The previous norms also led to decadeslong investigations and — sometimes contradictory — pronouncements by the Vatican and the local bishops.

The decision by the Vatican to rein in supernatural apparitions is partly motivated by the considerable number of cases where these events are used to trick, defraud or abuse faithful. In the document, the Vatican also warned against doctrinal errors and the spread of "sectarian mentalities." The recent case of the Madonna of Trevignano, in a small town near Rome, saw the self-declared clairvoyant Maria Giuseppe Scarpulla placing pig's blood on a statue of Mary to get $100,000 checks from unsuspecting believers.

Speaking at a press conference presenting the new guidelines on Friday, the head of the Vatican's doctrine office, Cardinal Victor Manuel Fernandez, recounted cases where he had to decide on supernatural claims. One woman once said she felt at home at a Marian shrine, and only later the cardinal learned that it was because she thought she was the Virgin Mary herself. Another woman claimed she was told by God that she would become the mother of the new Messiah, and Fernandez said he was shocked when the woman said he had to be the father.
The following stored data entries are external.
-- ==== Sys2Proof/Tests/Slice0.lean ====
section
/-! SUPPORT. The model's own tests: ill-formed terms that the checks refuse, words written out from the spec's encodings, steps whose
results the spec prints, and for every statement with hypotheses a state and operands that meet them. -/

set_option maxRecDepth 10000

namespace Sys2Proof.Machine

/-! States for tests. -/

/-- The first path of the first group slot. -/
def testPath : PathRef := ⟨0, 0⟩
/-- A team of one group of 32 lanes with a window of 128 stands at a word and issues it; every register is 0. -/
def testState : State := { State.reset.placeWord 0 with cur := some testPath }
/-- It issues under a mode. -/
def testMode (m : Word) : State := testState.updPath testPath fun p => { p with mode := m }
/-- Its uniform registers hold values. -/
def withS (xs : List (Nat × Word)) (s : State) : State := s.updGroup 0 fun g => xs.foldl (fun g e => g.setSreg e.1 e.2) g
/-- A vector register of a lane holds a value. -/
def withV (l n : Nat) (x : Word) (s : State) : State := s.onLanes 0 [l] fun _ ln => ln.setReg n x
/-- Every lane but the first is gone. -/
def oneLane (s : State) : State := s.updPath testPath fun p => { p with mask := 1 }
/-- The scratchpad of the team holds bytes from an offset on. -/
def withPad (off : Nat) (bs : List Byte) (s : State) : State := s.setBytes (.pad (teamKey 0 1) off) bs
/-- Group slot 0 holds a handler over the lanes of a frozen path in slot 1. -/
def testHandler (s : State) : State :=
  (s.updGroup 0 fun g => { g with hcap := some { group := 1, path := 0, mask := 0xF, summary := 8, map := true, rewind := true, core := 0,
                                                 tslot := 0, team := teamKey 0 1, gid := 1, causes := [(0, 8), (1, 8), (2, 8), (3, 8)] } }).setGroup 1
    { used := true, team := teamKey 0 1, gid := 1, window := 128, paths := [(0, { state := .frozen, mask := 0xF, freezer := .stop, pc := 4 })],
      lanes := (List.range 4).map fun l => (l, { cause := some .pageNotPresent, faultAddr := 0x10000 }) }
/-- An event has its arguments. -/
def withEv (a b c d : Nat) (v : DWord) (s : State) : State := { s with ev := { a := a, b := b, c := c, d := d, v := v } }

/-- Nothing stands in the way of the word: no register of the group is pending or poisoned. -/
structure Quiet (s : State) : Prop where
  cur    : s.cur = some testPath
  used   : (s.group 0).used = true
  mask   : (s.path testPath).mask ≠ 0#32
  pend   : (s.group 0).sPend = 0
  poison : (s.group 0).sPoison = 0
  lanes  : ((s.group 0).lanes.all fun e => e.2.vPend == 0 && e.2.vPoison == 0 && e.2.pPend == 0 && e.2.pPoison == 0) = true

theorem quiet_lane {s : State} (h : Quiet s) (l : Nat) :
    ((s.group 0).lane l).vPend = 0 ∧ ((s.group 0).lane l).vPoison = 0 ∧ ((s.group 0).lane l).pPend = 0 ∧ ((s.group 0).lane l).pPoison = 0 := by
  have hl := h.lanes
  unfold Group.lane
  generalize (s.group 0).lanes = t at hl
  induction t with
  | nil => exact ⟨rfl, rfl, rfl, rfl⟩
  | cons e t ih =>
    obtain ⟨k, v⟩ := e
    simp only [List.all_cons, Bool.and_eq_true, beq_iff_eq] at hl
    simp only [tget]
    split
    · exact ⟨hl.1.1.1.1, hl.1.1.1.2, hl.1.1.2, hl.1.2⟩
    · split
      · exact ⟨rfl, rfl, rfl, rfl⟩
      · exact ih hl.2

theorem bit_zero (n i : Nat) : bit (0#n) i = false := by simp [bit]

theorem Quiet.issuing {s : State} (h : Quiet s) : Issuing s testPath := ⟨h.cur, h.used, h.mask⟩

theorem Quiet.sfree {s : State} (h : Quiet s) (rd wr : List Nat) : SFree (s.group 0) rd wr :=
  ⟨fun _ _ => by rw [h.pend]; exact bit_zero _ _, fun _ _ => by rw [h.poison]; exact bit_zero _ _⟩

theorem Quiet.ready {s : State} (h : Quiet s) (u : Uses) : Ready s testPath u := by
  refine ⟨h.issuing, fun l _ => ?_, fun l _ => ?_, fun l _ => ⟨?_, ?_⟩⟩
  · simp [Path.guardPending, testPath, (quiet_lane h l).2.2.1, bit]
  · simp [Path.guardPoisoned, testPath, (quiet_lane h l).2.2.2, bit]
  · obtain ⟨h1, -, h2, -⟩ := quiet_lane h l
    simp [Uses.hazard, testPath, h1, h2, h.pend, bit]
  · obtain ⟨-, h1, -, h2⟩ := quiet_lane h l
    simp [Uses.poison, testPath, h1, h2, h.poison, bit]

theorem Quiet.cross {s : State} (h : Quiet s) (u : CrossUses) : CrossReady s testPath u := by
  refine ⟨h.issuing, (h.ready {}).guard, (h.ready {}).sure, fun e _ => ?_, fun e _ => ?_, fun n _ l _ => ⟨?_, ?_⟩, h.sfree _ _, fun n _ l _ => ?_⟩
  · simp [testPath, (quiet_lane h e.1).1, bit]
  · simp [testPath, (quiet_lane h e.1).2.1, bit]
  · simp [testPath, (quiet_lane h l).2.2.1, bit]
  · simp [testPath, (quiet_lane h l).2.2.2, bit]
  · simp [testPath, (quiet_lane h l).1, bit]

theorem quiet_testState : Quiet testState := ⟨rfl, rfl, by decide, rfl, rfl, rfl⟩
theorem quiet_testMode (m : Word) : Quiet (testMode m) := ⟨rfl, rfl, show (0xFFFFFFFF#32 : BitVec 32) ≠ 0#32 by decide, rfl, rfl, rfl⟩

/-! Ill-formed terms and inputs, each refused by its check. -/

theorem test_illFormed_terms :
    (Instr.illegalInstruction 0x14000000#32).wellFormed = false ∧      -- an assigned opcode
    (Instr.nonzeroReservedField 0x26000000#32).wellFormed = false ∧    -- an unassigned one
    (Instr.nonzeroReservedField 0x14818283#32).wellFormed = false ∧    -- a word of a row
    (Instr.illegalInstruction 0x26000000#32).wellFormed = true ∧ (Instr.nonzeroReservedField 0x0800A800#32).wellFormed = true := by decide

theorem test_unassigned_and_reserved_words :
    [0x00000000#32, 0x26FFFFFF#32, 0x6D000000#32, 0xBF000000#32, 0xFF123456#32].all (fun w => decodeWord w = .illegalInstruction w) = true ∧
    [0x01000001#32, 0x0201FF00#32, 0x0300000F#32 + 0x00010000#32, 0x0C000100#32, 0x10010000#32, 0x20880000#32, 0x39010203#32].all
      (fun w => decodeWord w = .nonzeroReservedField w) = true := by decide

theorem test_truncated_bytes_are_refused : decodeBytes [0x14, 0x01, 0x02] = .error .truncated := rfl

/-! Reset. -/

theorem test_reset_memory : Memory.wf State.reset.mem = true ∧ Memory.wf State.reset.hmem = true ∧ State.reset.mem = [] := by decide
theorem test_reset_registers :
    State.reset.host.mhz = 1750 ∧ fld State.reset.poolmark 31 16 = 2048 ∧ fld State.reset.poolmark 15 0 = 1024 ∧ State.reset.host.stage = 0 ∧
    ((State.reset.core 95).wdog = 32) ∧ ((State.reset.core 0).preth = 20) ∧ fld (State.reset.core 0).profcfg 12 8 = 10 ∧
    fld (State.reset.core 0).profcfg 4 0 = 12 ∧ fld (State.reset.queue 63).ctl 4 0 = 4 := by decide
theorem test_reset_sound : State.reset.Sound := ⟨rfl, rfl, by decide, by decide, by decide, by decide⟩

/-! The step runs what is placed. -/

theorem test_step_runs_the_word : (match step (State.reset.withFetchWord 32 0xC081807F) with
    | .next t => decide ((t.group 0).sreg 1 = 0xFFFFFFFF#32)
    | _ => false) = true := by decide
theorem test_input_that_is_no_event : step { State.reset with inbox := [{ what := .nop, args := {} }] } = .fault .inputIsNoEvent := rfl


/-! Decoding: words that the spec prints, and one word of every row, written out from its encoding. -/

theorem test_decode_spec_examples_1 :
    [0x12890006#32, 0xD3040480#32, 0x9901008E#32, 0x9B008C95#32, 0x9C008C00#32, 0x9D008C9F#32, 0xA1004094#32, 0xA101408D#32,
     0xA800008D#32, 0xA900008D#32, 0xAA01008D#32, 0x390B0A00#32, 0x3A0D0A00#32, 0x290E0E0D#32, 0x15929290#32, 0xC391907D#32,
     0xC593937F#32, 0x128A0032#32, 0x0F000001#32, 0xB38B0104#32, 0xB48E0105#32, 0xB5008A00#32].map decodeWord =
    [.srd 0x89 0x06, .vmulK 4 4 0x80, .copy 1 0x8E, .bexpect 0x8C 0x95, .barrive 0x8C, .bwait 0x8C 0x9F, .mma 0 1 0 0x94, .mma 1 1 0 0x8D,
     .trowmax 0 0x8D, .texpsub 0 0x8D, .tscale 1 0x8D, .vpopc 0x0B 0x0A, .vclz 0x0D 0x0A, .vsub 0x0E 0x0E 0x0D,
     .ssub 0x92 0x92 0x90, .sandK 0x91 0x90 0x7D, .sxorK 0x93 0x93 0x7F, .srd 0x8A 0x32, .trap 1, .frd 0x8B 1 4, .fwr 0x8E 1 5,
     .fresume 0x8A] := by decide

theorem test_decode_spec_examples_2 :
    [0xAD94008C#32, 0xAE96008D#32, 0xAF989400#32, 0x9A008C87#32, 0x10000003#32, 0x9F000000#32, 0x500605C8#32, 0x5208068C#32,
     0xE2040503#32, 0x431C1519#32, 0x46520304#32, 0xB6008A00#32, 0xB7008A00#32, 0xB8000000#32, 0x90948C00#32, 0x91009400#32,
     0x92969400#32, 0x93009400#32, 0x94009485#32, 0xB900848C#32, 0x568A0300#32, 0x578A0589#32, 0x58060507#32, 0x59881400#32].map decodeWord =
    [.ticket 0x94 0x8C, .redeem 0x96 0x8D, .tkquery 0x98 0x94, .binit 0x8C 0x87, .brk 3, .csync, .cvt 6 5 0xC8, .deq 8 6 0x8C,
     .faddK 4 5 3, .ffma 0x1C 0x15 0x19, .fcmp 5 2 3 4, .fkill 0x8A, .fstep 0x8A, .escalate, .hnew 0x94 0x8C, .hfree 0x94,
     .hupg 0x96 0x94, .hrel 0x94, .hprio 0x94 0x85, .launch 0x84 0x8C, .lballot 0x8A 3, .lbcast 0x8A 5 0x89, .lpush 6 5 7,
     .lreduce 0x88 0x14 0] := by decide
"These events are quite frequent in certain cases, but it's often a situation where norms and procedures are not necessary," he said. "In other cases there may be a phenomena that does not stop and attract the attention of many people," he added.

Social media has also impacted the Vatican's evaluation of unexplained phenomena, since strange events are quickly ascribed to the supernatural and can gather a wide following. "Now more than ever, these phenomena involve many people from various dioceses and spread rapidly across different regions and even countries," the statement read. The Vatican doctrinal office encouraged bishops to create interdiocesan commissions to address cases that spread over various church territories.

Pope Francis has displayed a strong personal devotion to the Virgin Mary and often visited the shrines where she is said to have miraculously appeared, but he has also warned faithful not to be fooled by far-fetched stories and tales of miracles. Such apparitions "are not always real," he said in an interview in June last year.